- Aim of the exercise:
Return a copy of every line in the data below that contains "chunk".

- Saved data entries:
--------------------------------------------------
/-- Objects 0x28xx (the object tables of the owning chapters). -/
def objects28 : List Obj :=
  [⟨0x280001, 0x4B, 1, 4, 6, 0, false, false⟩,  -- pace_now
   ⟨0x280002, 0x4B, 1, 4, 6, 0, false, false⟩,  -- pace_min
   ⟨0x280003, 0x4B, 1, 4, 6, 0, false, false⟩,  -- pace_max
   ⟨0x280004, 0x04, 2, 4, 1, 0, false, false⟩,  -- pace_window
   ⟨0x280005, 0x01, 4, 1, 1, 0, false, false⟩,  -- pace_clear
   ⟨0x280101, 0x04, 0, 4, 1, 0, false, false⟩,  -- ref_frequency
   ⟨0x280102, 0x03, 0, 2, 1, 0, false, false⟩,  -- ref_tolerance
   ⟨0x280103, 0x05, 1, 8, 1, 0, false, false⟩,  -- ref_periods
   ⟨0x281001, 0x05, 1, 8, 1, 0, true, false⟩,  -- committed_step
   ⟨0x281002, 0x05, 1, 8, 1, 0, true, false⟩,  -- boundary_seq
   ⟨0x281003, 0x0A, 1, 32, 1, 0, true, false⟩,  -- last_commit_record
   ⟨0x281004, 0x03, 1, 2, 1, 0, true, false⟩,  -- pending_future_writes
   ⟨0x281005, 0x04, 1, 4, 1, 0, false, false⟩]  -- boundary_duration

/-- Objects 0x30xx (the object tables of the owning chapters). -/
def objects30 : List Obj :=
  [⟨0x300001, 0x04, 1, 4, 1, 0, false, false⟩,  -- cache_capacity
   ⟨0x300002, 0x04, 1, 4, 1, 0, false, false⟩,  -- pinned_total
   ⟨0x300003, 0x04, 1, 4, 1, 0, false, false⟩,  -- shared_capacity
   ⟨0x300004, 0x04, 1, 4, 1, 0, false, false⟩,  -- residency_capacity
   ⟨0x300005, 0x02, 1, 1, 1, 0, false, false⟩,  -- hbm_granule
   ⟨0x300101, 0xAB, 3, 16, 64, 0, false, false⟩,  -- pinned_partitions
   ⟨0x300201, 0x02, 3, 1, 1, 0, false, false⟩,  -- hint_ways
   ⟨0x300202, 0xAB, 3, 16, 16, 0, false, false⟩,  -- user_hints
   ⟨0x300301, 0x5B, 1, 8, 12, 0, false, true⟩,  -- hbm_read_bytes
   ⟨0x300302, 0x5B, 1, 8, 12, 0, false, true⟩,  -- hbm_write_bytes
   ⟨0x300303, 0x5B, 1, 8, 12, 0, false, true⟩,  -- hbm_activates
   ⟨0x300304, 0x5B, 1, 8, 12, 0, false, true⟩,  -- hbm_turns
   ⟨0x300305, 0x5B, 1, 8, 12, 0, false, true⟩,  -- hbm_refresh_ns
   ⟨0x300306, 0x2B, 1, 1, 12, 0, false, false⟩,  -- hbm_refresh_rate
   ⟨0x300401, 0x5B, 1, 8, 4, 0, false, true⟩,  -- cache_hits
   ⟨0x300402, 0x5B, 1, 8, 4, 0, false, true⟩,  -- cache_misses
   ⟨0x300403, 0x5B, 1, 8, 4, 0, false, true⟩,  -- cache_writebacks
   ⟨0x300404, 0x05, 1, 8, 1, 0, false, true⟩,  -- runahead_fills
   ⟨0x300405, 0x05, 1, 8, 1, 0, false, true⟩,  -- runahead_dropped
   ⟨0x300406, 0x01, 4, 1, 1, 0, false, false⟩,  -- mem_counters_clear
   ⟨0x300501, 0xAB, 3, 16, 64, 0, false, false⟩,  -- detect_regions
   ⟨0x300502, 0x5B, 1, 8, 5, 0, false, true⟩,  -- ecc_corrected
   ⟨0x300503, 0x5B, 1, 8, 5, 0, false, true⟩,  -- ecc_uncorrectable
   ⟨0x300504, 0x5B, 1, 8, 5, 0, false, true⟩,  -- poison_detected
   ⟨0x300505, 0x5B, 1, 8, 5, 0, false, true⟩,  -- narrow_writes
   ⟨0x300506, 0x05, 1, 8, 1, 0, false, true⟩,  -- saved_repairs
   ⟨0x300507, 0x05, 1, 8, 1, 0, false, true⟩,  -- reexecutions
   ⟨0x300508, 0x01, 4, 1, 1, 0, false, false⟩,  -- prot_counters_clear
   ⟨0x300601, 0x03, 2, 2, 1, 0, false, false⟩,  -- scrub_interval_hbm
   ⟨0x300602, 0x04, 2, 4, 1, 0, false, false⟩,  -- scrub_interval_sram
   ⟨0x300603, 0x5B, 1, 8, 5, 0, false, true⟩,  -- scrub_passes
   ⟨0x300604, 0x0A, 1, 1024, 1, 0, false, false⟩,  -- scrub_log
   ⟨0x300605, 0x02, 1, 1, 1, 0, false, false⟩,  -- scrub_log_next
   ⟨0x300701, 0x2B, 1, 1, 1920, 0, false, false⟩,  -- tsv_spares_left
   ⟨0x300702, 0x5B, 1, 8, 1920, 0, false, true⟩,  -- tsv_repeats
   ⟨0x300703, 0x2B, 1, 1, 1920, 0, false, false⟩,  -- interface_state
   ⟨0x300704, 0x2B, 1, 1, 1536, 0, false, false⟩,  -- slice_state
   ⟨0x300705, 0x3B, 1, 2, 1536, 0, false, false⟩,  -- slice_proxy
   ⟨0x300706, 0x2B, 1, 1, 384, 0, false, false⟩]  -- power_cluster_state

/-- Objects 0x38xx (the object tables of the owning chapters). -/
def objects38 : List Obj :=
  [⟨0x380001, 0x04, 0, 4, 1, 0, false, false⟩,  -- tracker_entries
   ⟨0x380002, 0x04, 0, 4, 1, 0, false, false⟩,  -- bank_quota
   ⟨0x380003, 0x04, 0, 4, 1, 0, false, false⟩,  -- channel_quota
   ⟨0x380004, 0x04, 0, 4, 1, 0, false, false⟩,  -- hazel_reserve
   ⟨0x380005, 0x04, 0, 4, 1, 0, false, false⟩,  -- directory_entries
   ⟨0x380101, 0xAB, 3, 32, 64, 2, false, false⟩,  -- table_regions
   ⟨0x380102, 0xAB, 3, 64, 32, 2, false, false⟩,  -- sweep_bindings
   ⟨0x380201, 0x4B, 1, 4, 16, 0, false, false⟩,  -- cracker_status
   ⟨0x380202, 0x4B, 1, 4, 32, 0, false, false⟩,  -- merged_rows
   ⟨0x380301, 0x05, 1, 8, 1, 0, false, true⟩,  -- sector_requests
   ⟨0x380302, 0x05, 1, 8, 1, 0, false, true⟩,  -- sectors_shared
   ⟨0x380303, 0x05, 1, 8, 1, 0, false, true⟩,  -- page_batches
   ⟨0x380304, 0x5B, 1, 8, 16, 0, false, true⟩,  -- quota_held
   ⟨0x380305, 0x04, 1, 4, 1, 0, false, true⟩,  -- tracker_peak
   ⟨0x380306, 0x05, 1, 8, 1, 0, false, true⟩,  -- runahead_dropped
   ⟨0x380307, 0x05, 1, 8, 1, 0, false, true⟩,  -- staged_rows
   ⟨0x380308, 0x5B, 1, 8, 4, 0, false, true⟩,  -- served_requests
   ⟨0x380309, 0x01, 4, 1, 1, 0, false, false⟩]  -- cracker_counters_clear
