/-- READY: reaches the root (R244). A carrier summary that comes after its step's boundary stays with the deferred contribution
(R135). -/
def execReady (p : Packet) (s : State) : Host.Outcome State Fault Refusal :=
  withPacket s 2 p (fun t =>
    if isRoot t ⟨p.comm, p.group, p.collId⟩ = false then t
    else if stalePacket t p then
      if p.payload = [] ∨ p.step + 1 ≠ currentStep t then t
      else t.onFabric (fun f => { f with carrierDeferred := f.carrierDeferred ++ [(p.srcSlot, summaryOf p.payload)] })
    else readyAtRoot (countTie t p) p)

/-- GO: releases the member's DATA and INBOUND (R241). -/
def execGo (p : Packet) (s : State) : Host.Outcome State Fault Refusal :=
  withPacket s 3 p (fun t => if stalePacket t p then t else goAtMember t p)

/-- ACK: frees acknowledged packets from the retransmit store (R231). -/
def execAck (p : Packet) (s : State) : Host.Outcome State Fault Refusal :=
  withPacket s 5 p (fun t =>
    let k : StreamKey := ⟨ownNode t, p.src, p.arg.toNat / 2 ^ 32 % 4, p.comm⟩
    let x := txOf t k
    let upTo := p.arg.toNat % 2 ^ 32
    let rest := match x.unacked.findIdx? (fun q => decide (q.streamSeq.toNat = upTo)) with
      | some i => x.unacked.drop (i + 1)
      | none => x.unacked
    drainSend t.fabric.toSend.length (setTx t { x with unacked := rest }))

/-- Send again the unacknowledged packets of a stream (R231). -/
def resendStream (s : State) (x : TxStream) : State :=
  x.unacked.foldl (fun t q => forward (t.onFabric (fun f => { f with resends := f.resends + 1 })) q none) s

/-- PATH_NOTICE: every unacknowledged packet of the streams to that destination is sent again (R231). -/
def execPathNotice (p : Packet) (s : State) : Host.Outcome State Fault Refusal :=
  withPacket s 6 p (fun t =>
    (t.fabric.tx.filter (fun x => decide (x.key.dst.toNat = p.elemOffset % 2 ^ 24))).foldl resendStream t)

/-- ACK_TIMER: an ACK within 1 µs of accepting a packet not yet acknowledged (R231). -/
def execAckTimer (k : StreamKey) (s : State) : Host.Outcome State Fault Refusal :=
  if (rxOf s k).unackedCount = 0 then .next s else done s (sendAck s k)

/-- RESEND_TIMEOUT: 20 µs without an advancing ACK (R231). -/
def execResendTimeout (k : StreamKey) (s : State) : Host.Outcome State Fault Refusal :=
  let x := txOf s k
  if x.unacked = [] then .next s else done s (resendStream (raise s 0x030A0907 (nodePosition k.dst)) x)

/-! ## The collectives' own parts (Table 9.12) -/

/-- Run the own part of a collective of a kind once its GO is held (R241). -/
def ownPart (s : State) (k : CollKey) (kind : Nat) (f : State → CollKey → Nat → State) : Host.Outcome State Fault Refusal :=
  let step := openStep s k
  let c := collAt s k step
  if huskStopped s ∨ c.kind ≠ kind ∨ c.readySent = false ∨ c.decisions = [] ∨ c.ran then .next s
  else done s (f (onColl s k step (fun c => { c with ran := true })) k step)

/-- ALL_REDUCE: the member's part of every chunk's reduction (R239). -/
def execAllReduce (k : CollKey) (s : State) : Host.Outcome State Fault Refusal := ownPart s k 1 startReduction

/-- REDUCE_SCATTER: the same, its result kept by the owner (R239). -/
def execReduceScatter (k : CollKey) (s : State) : Host.Outcome State Fault Refusal := ownPart s k 2 startReduction

/-- ALL_GATHER: the owner's chunk travels the ring (R239). -/
def execAllGather (k : CollKey) (s : State) : Host.Outcome State Fault Refusal := ownPart s k 3 startGather

/-- ALL_TO_ALL: block j to slot j (R237). -/
def execAllToAll (k : CollKey) (s : State) : Host.Outcome State Fault Refusal := ownPart s k 4 startAllToAll

/-- BROADCAST: the source's elements travel the ring (R237). -/
def execBroadcast (k : CollKey) (s : State) : Host.Outcome State Fault Refusal := ownPart s k 5 startBroadcast

/-- REDUCTION_DEADLINE: the root's timer expires (R244); a READY of the collective that has arrived and waits is a tie (Table
2.5). -/
def execReductionDeadline (k : CollKey) (s : State) : Host.Outcome State Fault Refusal :=
  let step := openStep s k
  let c := collAt s k step
  if c.timer = false ∨ c.goSent ∨ isRoot s k = false then .next s
  else
    let tie := s.fabric.delivered.any (fun p => decide (p.ptype = 2 ∧ p.comm = k.comm ∧ p.group = k.group ∧ p.collId = k.collId ∧ p.step = step))
    let s1 := if tie then s.onFabric (fun f => { f with ties := f.ties + 1 }) else s
    done s (maybeGo (onColl s1 k step (fun c => { c with expired := true, timer := false })) k step)

end Sys2Proof.Machine
end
--------------------------------------------------
- Exercise output:
/-- ALL_REDUCE: the member's part of every chunk's reduction (R239). -/
/-- ALL_GATHER: the owner's chunk travels the ring (R239). -/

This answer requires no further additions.